Each percentage-point difference of spending as a share of GDP amounts to about $150 billion, given the current size of the American economy.
The commission plan would entail much bigger spending cuts each year — more than $150 billion bigger — than Obama is proposing.
Focus on discretionary spending
Much of the focus in the administration’s rollout of Obama’s 10-year blueprint has been on discretionary spending, the items Congress decides on every year: how much money agencies such as the FBI and the Environmental Protection Agency get to spend in the next year.
Under Obama’s plan, discretionary spending over the 10-year budget forecasting period would be 24 percent higher than under the fiscal commission plan.
Under Obama’s 10-year plan, defense and security spending, which is a subset of discretionary spending, would be nearly 30 percent higher than under the commission plan. Neither the Obama plan nor the commission plan details exactly which weapons systems would be cancelled. But the commission plan would require that overseas military operations be budgeted for. Under the commission plan, the Senate would need a three-fifths vote to exceed the budgeted level for overseas operations.
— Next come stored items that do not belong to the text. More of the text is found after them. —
/-- R115, 16×8: the second byte of line 1 ends the line; the first does not (V-REF, the table of `currentLine`). -/
theorem test_wireData :
    (next? (exec (.wireData 0xFF#8) { opened .data with cfg := cfg16, byteIndex := 0, prevLine := 1 })).map
      (fun t => (t.byteIndex, t.pos)) = some (1, .data) ∧
    (next? (exec (.wireData 0xFF#8) { opened .data with cfg := cfg16, byteIndex := 1, prevLine := 1 })).map
      (fun t => (t.byteIndex, t.pos)) = some (1, .lineTrailer) := by decide

/-- R115 and R116, 8×8: after the last line's trailer no address, and the final trailer is next. -/
theorem test_wireTrailer : (next? (exec .wireTrailer { opened .lineTrailer with byteIndex := 7, prevLine := 8 })).map
    (fun t => (t.byteIndex, t.prevLine, t.pos)) = some (8, 9, .finalTrailer) := by decide

/-! ## Steps -/

/-- V-FAULT: in mid-transaction an arriving `set_pixel(0,0,0)` raises TxnOverlap with its `op`; `FB` unchanged. -/
theorem test_overlap : (next? (step { opened .data with schedule := [.command 0x1000000000#40] })).map
    (fun t => (t.fault, t.responses, t.fb)) = some (.txnOverlap 1#4, [.fault 4], []) := by decide

/-- V-ENC: an illegal word raises IllegalCommand with the word. -/
theorem test_illegal : (next? (step (facing (.command 0x5000000001#40)))).map (fun t => (t.fault, t.responses)) =
    some (.illegalCommand 0x5000000001#40, [.fault 5]) := by decide

/-- R121 and R144: an illegal word in mid-transaction leaves `sel` and the trace, and the next byte is sent after it;
the fault stays recorded. -/
theorem test_illegal_midTransaction :
    (next? (step { opened .firstAddress with schedule := [.command 0xF000000000#40] })).map
      (fun t => (t.fault, t.sel, t.trace, (next? (step t)).map (fun u => (u.fault, u.trace)))) =
    some (.illegalCommand 0xF000000000#40, .asserted, [.assertSelect],
      some (.illegalCommand 0xF000000000#40, [.assertSelect, .tx 0x01])) := by decide

/-- V-FAULT: after a fault `set_pixel(0,0,0)` answers `Fault(3)` and changes nothing. -/
theorem test_sticky : (next? (step { facing (.command 0x1000000000#40) with fault := .transportFault 3 })).map
    (fun t => (t.fault, t.responses, t.fb)) = some (.transportFault 3, [.fault 3], []) := by decide

/-- R160: RESET with a buffer that comes up as given; a byte beyond `N - 1` goes nowhere. -/
theorem test_reset : (next? (step (facing (.reset .deg270 [0x01, 0xFF, 0x03, 4, 5, 6, 7, 8, 9])))).map
    (fun t => (t.rot, t.fb, t.fault, t.sel)) =
      some (.deg270, [(0, 1), (2, 3), (3, 4), (4, 5), (5, 6), (6, 7), (7, 8)], .noFault, .deasserted) := by decide

/-- A placed command word is run by the very next step. -/
theorem test_withFetchWord : decodeTableWord 40 0x6400000000 = some (.setRotation .deg90) ∧
    (next? (step (State.reset.withFetchWord 40 0x6400000000))).map (·.rot) = some .deg90 := by decide

/-- A placed wire byte is sent by the very next step. -/
theorem test_withFetchWord_wire : decodeTableWord 8 0x06 = some (.wireCmdClear 1#1) ∧
    (next? (step (State.reset.withFetchWord 8 0x06))).map (·.trace) = some [.tx 0x06] ∧
    (next? (step (State.reset.withFetchWord 8 0x05))).map (·.trace) = some [.tx 0x05] ∧
    (next? (step (State.reset.withFetchWord 8 0xFF))).map (·.trace) = some [.tx 0xFF] ∧
    (next? (step (State.reset.withFetchWord 8 0x00))).map (·.trace) = some [.tx 0x00] := by decide

/-! ## Witnesses: for each statement, concrete states and operands that meet its hypotheses together -/

/-- The 8×8 block of the witnesses, at 0°. -/
def idle8 : State := fresh cfg8 .deg0

theorem ready_fresh (r : Rotation) : Ready (fresh cfg8 r) ∧ Ready (fresh cfg16 r) :=
  ⟨⟨rfl, show configOK cfg8 = true by decide, rfl⟩, rfl, show configOK cfg16 = true by decide, rfl⟩

theorem calls_fresh (n : Nat) (c : Config) (r : Rotation) : CallsSucceed n (fresh c r) := by
  simp [CallsSucceed, fresh, State.afterReset]

theorem calls_opened (n : Nat) (p : EncoderPos) : CallsSucceed n (opened p) := by
  simp [CallsSucceed, opened, fresh, State.afterReset]

/-- A transport that fails at call `k`, for the first calls, the last of a clear and the last of an 8×8 refresh. -/
theorem fails_fresh : ∀ k ∈ [0, 1, 2, 3, 27], FailsAt k { idle8 with answers := failsAt k } := by
  simp only [List.forall_mem_cons, FailsAt, CallsSucceed]
  decide

theorem inv_idle8 : Inv idle8 ∧ PolarityInv idle8 ∧ TraceInv idle8 :=
  ⟨⟨⟨rfl, by decide⟩, fun h => absurd h (by decide), rfl, by decide⟩, fun _ => by decide,
    fun _ => ⟨[], ⟨[], rfl, by simp⟩, rfl⟩⟩

/-- In mid-transaction: after the assert of a clear and of a refresh. -/
theorem inv_opened : ∀ p ∈ [EncoderPos.clearCommand, .refreshCommand],
    Inv (opened p) ∧ PolarityInv (opened p) ∧ TraceInv (opened p) := by
  simp only [List.forall_mem_cons]
  refine ⟨⟨⟨⟨rfl, by decide⟩, fun h => absurd h (by decide), ⟨rfl, rfl⟩, by decide⟩, fun _ => by decide, fun _ => ⟨[], ⟨[], rfl, by simp⟩, rfl⟩⟩,
    ⟨⟨⟨rfl, by decide⟩, fun h => absurd h (by decide), ⟨rfl, rfl⟩, by decide⟩, fun _ => by decide, fun _ => ⟨[], ⟨[], rfl, by simp⟩, rfl⟩⟩, by simp⟩

/-- In mid-refresh: before the first data byte, and before the address of line 8 of 8. -/
theorem inv_midRefresh :
    Inv { opened .data with callPos := 3, byteIndex := 0, prevLine := 1 } ∧
    Inv { opened .lineAddress with callPos := 23, byteIndex := 6, prevLine := 7 } :=
  ⟨⟨⟨rfl, by decide⟩, fun h => absurd h (by decide), ⟨rfl, 0, 0, by decide⟩, by decide⟩,
    ⟨⟨rfl, by decide⟩, fun h => absurd h (by decide), ⟨rfl, 6, by decide⟩, by decide⟩⟩

/-- Every form of an event, as hypotheses on `schedule` (also: a RESET of a malformed configuration, and a state with
nothing scheduled). -/
theorem witness_schedules :
    (facing (.reset .deg90 [0xAA#8])).schedule = [.reset .deg90 [0xAA#8]] ∧
    (facing .quiet).schedule = [.quiet] ∧ (facing .quiet).sel = .deasserted ∧
    idle8.schedule = [] ∧ idle8.sel = .deasserted ∧
    Arrives 0x5000000000#40 [] (facing (.command 0x5000000000#40)) ∧
    Arrives 0x5000000000#40 [] (facing (.commandByCalls 0x5000000000#40)) :=
  ⟨rfl, rfl, rfl, rfl, rfl, .inl rfl, .inr rfl⟩

/-- ResetEventLeavesTheResetValues: the first byte, the last of `N` and one past it. -/
theorem witness_resetBytes : ∀ a ∈ [0, 7],
    a < bufferBytes (facing .quiet).cfg ∧ a < [1#8, 2#8, 3#8, 4#8, 5#8, 6#8, 7#8, 8#8, 9#8].length := by decide

/-- StepKeepsTheParameters, StepKeepsTheStateInvariant and the two after it: a step that answers. -/
theorem witness_step : (∃ t, step idle8 = .next t) ∧ ∃ t, step (opened .refreshCommand) = .next t :=
  ⟨⟨_, rfl⟩, ⟨_, rfl⟩⟩

/-- StepAnswersUnlessTwoCommandsAtOnce: a state that meets the invariant, of each kind. -/
theorem witness_together : Inv (facing (.together 0x7000000000#40 0x8000000000#40)) ∧
    GoodEnd (facing (.together 0x7000000000#40 0x8000000000#40)) ∧
    step (facing (.together 0x7000000000#40 0x8000000000#40)) = .fault .concurrentCommands :=
  ⟨⟨⟨rfl, by decide⟩, fun h => absurd h (by decide), rfl, by decide⟩, ⟨rfl, rfl⟩, rfl⟩

/-- StepRunsTheDecodedInstruction, its three clauses. -/
theorem witness_stepRuns :
    ((facing (.command 0x4000000000#40)).schedule = [.command 0x4000000000#40] ∧
      decodeCommand 0x4000000000#40 = .ok .clearDisplay) ∧
    ((opened .clearCommand).schedule = [] ∧ MidTransaction (opened .clearCommand) ∧ wireItemAt (opened .clearCommand) = some (.wireCmdClear 0#1)) ∧
    ((facing (.commandByCalls 0x7000000000#40)).schedule = [.commandByCalls 0x7000000000#40] ∧
      decodeCommand 0x7000000000#40 = .ok .getWidth ∧ startsTransaction .getWidth = false) :=
  ⟨⟨rfl, by decide⟩, ⟨rfl, ⟨.inl rfl, rfl, by decide⟩, rfl⟩, rfl, by decide, rfl⟩

/-- FaultedBlockAnswersOnlyItsFault and OnlyResetClearsAFault: a legal and an illegal word at a faulted block. -/
theorem witness_faulted : ∀ w ∈ [0x3000000000#40, 0xF000000000#40],
    ({ facing (.command w) with fault := .txnOverlap 1#4 } : State).fault ≠ .noFault ∧
    Arrives w [] { facing (.command w) with fault := .txnOverlap 1#4 } ∧
    (∃ t, step { facing (.command w) with fault := .txnOverlap 1#4 } = .next t) ∧
    (∀ rot bytes rest, (facing (.command w)).schedule ≠ .reset rot bytes :: rest) := by
  simp only [List.forall_mem_cons]
  exact ⟨⟨by decide, .inl rfl, ⟨_, rfl⟩, by simp [facing]⟩, ⟨by decide, .inl rfl, ⟨_, rfl⟩, by simp [facing]⟩, by simp⟩

/-- UnmatchedWordRaisesIllegalCommand: the lowest and highest reserved `op`, an unused bit, reserved bit 33 (V-ENC). -/
theorem witness_unmatched : ∀ w ∈ [0x9000000000#40, 0xF000000000#40, 0x5000000001#40, 0x1200030005#40],
    MatchesNoRow w ∧ Arrives w [] (facing (.commandByCalls w)) ∧ (facing (.commandByCalls w)).fault = .noFault := by
  simp only [List.forall_mem_cons, MatchesNoRow, commandRows, Arrives]
  simp [facing, fresh, State.afterReset, cfg8, configOK, nativeWidth, nativeHeight]

/-- CommandInMidTransactionRaisesTxnOverlap. -/
theorem witness_overlap :
    (opened .data).fault = .noFault ∧ configOK (opened .data).cfg = true ∧ (opened .data).sel = .asserted ∧
    decodeCommand 0x8000000000#40 = .ok .getHeight ∧
    Arrives 0x8000000000#40 [] { opened .data with schedule := [.command 0x8000000000#40] } :=
  ⟨rfl, by decide, rfl, by decide, .inl rfl⟩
Even if Congress sat on its hands and nothing in current law were changed, discretionary spending would keep falling as percentage of the total budget and as a percentage of GDP.
That’s because entitlement spending — Medicare, Social Security, and Medicaid — is growing inexorably due to demographics, the increasing cost of medical care, and built-in increases in the Social Security benefits formula.
As entitlement spending increases as a share of total outlays, discretionary spending must, by definition, decrease as a share of the total. So to some extent, the focus on the discretionary side is a choice to not examine the bigger problem.
Bigger tax increases from fiscal commission
The commission plan would raise more revenue over the next 10 years than Obama’s plan would.
The commission proposes to eliminate many of the tax credits, deductions, and other preferences that benefit particular groups of taxpayers or special interests.
It would keep mostly intact the two biggest preferences: the mortgage interest deduction and the tax-free status of most employer-provided health insurance. The commission would pare back the mortgage interest deduction by allow it only for mortgages of less than $500,000.
The commission claims that a cleaner, simpler tax code, with fewer tax breaks and lower rates, should result in $785 billion in new revenues from 2012 to 2020.
Although the commission’s proposals on Social Security would have most of their impact after the end of the 10-year forecasting window, it did call for one tax increase that Obama hasn’t included in his plan: increasing Social Security taxes on high-earning workers.
By 2020, the commission’s recommendation would result in earned income of up to about $190,000 to be subject to Social Security taxes, compared to $168,000 under current law. That tax increase would raise $138 billion in new revenue from 2012 to 2020.
The commission also wants to raise the gasoline tax $114 billion over 10 years.
Unlike Obama, the commission also called for requiring people on Medicare to pay more for the medical care they get.
People on Medicare are consuming too much health care, the commission said. “Because cost-sharing for most medical services is low, the benefit structure encourages over-utilization of health care,” the commission report said.
The commission proposed to increase cost sharing by establishing an annual Medicare deductible of $550, along with 20 percent uniform coinsurance on health spending above the deductible. If enacted, this proposal would raise $110 billion from 2012 to 2020.
So what did the Bowles-Simpson commission do in their proposal that Obama didn’t?
They proposed fiscal medicine that is very bitter and perhaps politically toxic: spending cuts, tax hikes, and cost shifting to Medicare beneficiaries. All of the ideas were serious — and all would cause most taxpayers acute pain they could not shrug off.